Single by Ash

from the album 1977
- B-side: "Day of the Triffids",; "Luther Ingo's Star Cruiser";
- Released: 20 March 1995
- Recorded: 27 December 1994
- Genre: Power pop; pop-punk;
- Length: 2:17
- Label: Infectious
- Songwriter(s): Tim Wheeler
- Producer(s): Owen Morris

Ash singles chronology
| "Uncle Pat" (1994) | "Kung Fu" (1995) | "Girl from Mars" (1995) |

= Kung Fu (Ash song) =

"Kung Fu" is a song by the band Ash, released as the first single from their album, 1977. It was released in March 1995 as a CD single, limited edition 7-inch, and standard 7-inch vinyl. The song was written by Tim Wheeler and produced by Owen Morris.

==Writing and recording==
The song was written by Tim Wheeler in five minutes on Boxing Day 1994 at Belfast International Airport and recorded in one take on the following day. The song was recorded on the Verve's equipment, who were nearby recording their A Northern Soul album at the same time.

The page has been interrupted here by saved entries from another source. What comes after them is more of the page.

/-- R102, R103: the CRC of no byte is 0xFFFF, and the CRC of `a ++ b` is the fold of `crc_byte` over `b`
from the CRC of `a`. -/
def Obligations.CrcContinuesAcrossAppend : Prop :=
  crc16 [] = 0xFFFF#16 ∧ ∀ a b : List Byte, crc16 (a ++ b) = b.foldl crcByte (crc16 a)

/-! ### The checksum engine's commands -/

/-- R170: `NOP` is the all-zero word and does nothing; a word with its opcode and a non-zero argument is no
command, and the step that takes it raises `RESERVED_BITS`. -/
def Obligations.NopChangesNothing : Prop :=
  decode 0#40 = .ok .nop ∧ (∀ s : State, exec .nop s = .next s) ∧
  ∀ (s : State) (w : CmdWord) (rest : List PortInput), s.inputs = ⟨false, some w⟩ :: rest →
    w.extractLsb' 32 8 = 0x00#8 → w ≠ 0#40 →
    decode w = .error .reservedBits ∧
      step s = .next { s with inputs := rest, events := s.events ++ [.cmdError 0x00#8 0x02#8] }

/-- R104: `CRC_INIT` writes 0xFFFF to `CRC_ACC` and nothing else. -/
def Obligations.CrcInitStartsANewCrc : Prop :=
  decode 0x0100000000#40 = .ok .crcInit ∧
  ∀ s : State, exec .crcInit s = .next { s with crcAcc := 0xFFFF#16 }

/-- R105: `CRC_FEED d8` writes `crc_byte(CRC_ACC, d8)` to `CRC_ACC` and nothing else. -/
def Obligations.CrcFeedAddsOneByte : Prop :=
  (∀ d8 : Byte, decode ((0x02#8 ++ 0#24) ++ d8) = .ok (.crcFeed d8)) ∧
  (∀ (s : State) (d8 : Byte), exec (.crcFeed d8) s = .next { s with crcAcc := crcByte s.crcAcc d8 }) ∧
  crcByte 0xFFFF#16 0x01#8 = 0x807E#16 ∧ crcByte 0x0000#16 0x00#8 = 0x0000#16

/-- R106: `CRC_READ` emits one `CrcValue` that holds `CRC_ACC` and changes nothing else. -/
def Obligations.CrcReadReportsTheAccumulator : Prop :=
  decode 0x0300000000#40 = .ok .crcRead ∧
  (∀ s : State, exec .crcRead s = .next { s with events := s.events ++ [.crcValue s.crcAcc] }) ∧
  ∀ s : State, execAll [.crcInit, .crcRead] s =
    .next { s with crcAcc := 0xFFFF#16, events := s.events ++ [.crcValue 0xFFFF#16] }

/-- R108: `CRC_BLOCK` of any bytes and then `CRC_READ` reports `crc16` of them, from every state. -/
def Obligations.CrcOfReportsTheCrcOfItsBytes : Prop :=
  ∀ (s : State) (bs : List Byte),
    execAll (crcOf bs) s =
      .next { s with crcAcc := crc16 bs, events := s.events ++ [.crcValue (crc16 bs)] }

/-! ### The framer's commands -/

/-- R121: `TX_START` refuses while a frame is open, then refuses id 0; else it sends the whole empty frame,
or opens the frame. -/
def Obligations.TxStartFollowsItsRule : Prop :=
  (∀ (mtype id : Byte) (len : Half),
    decode (((0x10#8 ++ mtype) ++ id) ++ len) = .ok (.txStart mtype id len)) ∧
  ∀ (s : State) (mtype id : Byte) (len : Half),
    let c := crc16 [s.cfg.txAddr0, s.cfg.txAddr1, id, mtype, len.extractLsb' 8 8, len.extractLsb' 0 8]
    (s.tx.busy = true →
      exec (.txStart mtype id len) s = .next { s with events := s.events ++ [.cmdError 0x10#8 0x03#8] }) ∧
    (s.tx.busy = false → id = 0#8 →
      exec (.txStart mtype id len) s = .next { s with events := s.events ++ [.cmdError 0x10#8 0x05#8] }) ∧
    (s.tx.busy = false → id ≠ 0#8 → len = 0#16 →
      exec (.txStart mtype id len) s = .next { s with
        tx := { s.tx with mtype := mtype, id := id, len := len, crc := c, busy := false, rem := 0#16 }
        events := s.events ++ [.txFrame ([s.cfg.hdrMagic0, s.cfg.hdrMagic1, s.cfg.txAddr0, s.cfg.txAddr1,
          id, mtype, 0x00#8, 0x00#8] ++ [c.extractLsb' 8 8, c.extractLsb' 0 8])] }) ∧
    (s.tx.busy = false → id ≠ 0#8 → len ≠ 0#16 →
      exec (.txStart mtype id len) s = .next { s with
        tx := { s.tx with mtype := mtype, id := id, len := len, crc := c, busy := true, rem := len } })

/-- R122: `TX_DATA` refuses when no frame is open; else it stores the byte at index `TX_LEN - TX_REM`, adds it
to the CRC and counts it, and on the last byte sends the frame and closes it. -/
def Obligations.TxDataFollowsItsRule : Prop :=
  (∀ d8 : Byte, decode ((0x11#8 ++ 0#24) ++ d8) = .ok (.txData d8)) ∧
  (∀ (s : State) (d8 : Byte), s.tx.busy = false →
    exec (.txData d8) s = .next { s with events := s.events ++ [.cmdError 0x11#8 0x04#8] }) ∧
  ∀ (s : State) (d8 : Byte), s.tx.busy = true → 1 ≤ s.tx.rem.toNat → s.tx.rem.toNat ≤ s.tx.len.toNat →
    s.tx.buf.wf = true →
    let i := s.tx.len.toNat - s.tx.rem.toNat
    let c := crcByte s.tx.crc d8
    ∃ t, exec (.txData d8) s = .next t ∧
      t.tx.buf.read i = d8 ∧ (∀ a, a ≠ i → t.tx.buf.read a = s.tx.buf.read a) ∧
      t.tx.crc = c ∧ t.tx.rem.toNat = s.tx.rem.toNat - 1 ∧
      t.tx.mtype = s.tx.mtype ∧ t.tx.id = s.tx.id ∧ t.tx.len = s.tx.len ∧
      t.crcAcc = s.crcAcc ∧ t.rx = s.rx ∧ t.cfg = s.cfg ∧ t.inputs = s.inputs ∧
      (s.tx.rem.toNat = 1 → t.tx.busy = false ∧
        t.events = s.events ++ [.txFrame ([s.cfg.hdrMagic0, s.cfg.hdrMagic1, s.cfg.txAddr0, s.cfg.txAddr1,
          s.tx.id, s.tx.mtype] ++ [s.tx.len.extractLsb' 8 8, s.tx.len.extractLsb' 0 8] ++
          ((List.range i).map s.tx.buf.read ++ [d8]) ++ [c.extractLsb' 8 8, c.extractLsb' 0 8])]) ∧
      (s.tx.rem.toNat ≠ 1 → t.tx.busy = true ∧ t.events = s.events)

The song lyrics reference martial arts movie star Jackie Chan and the song was used in the advertising and during the bloopers at the end of the American release of Chan's film Rumble in the Bronx. Additionally, the song's intro is a sample from kung-fu flick Close Encounters of the Spooky Kind, starring Sammo Hung, which was being shown as part of a Channel 4 Kung-Fu film season shown over Christmas of that year. It is Hung's voice that can be heard in the sample.

When performed live, "Kung Fu" traditionally closed the band's sets in a two-minute rendition but was later moved to an earlier slot in the setlist. On the Nu-Clear Sounds tour, it ran to around 5 minutes, with a DJ filling the song with martial arts and computer game noises. Live versions of the song appear on the Barbie 7” EP and the Ash album Live at the Wireless.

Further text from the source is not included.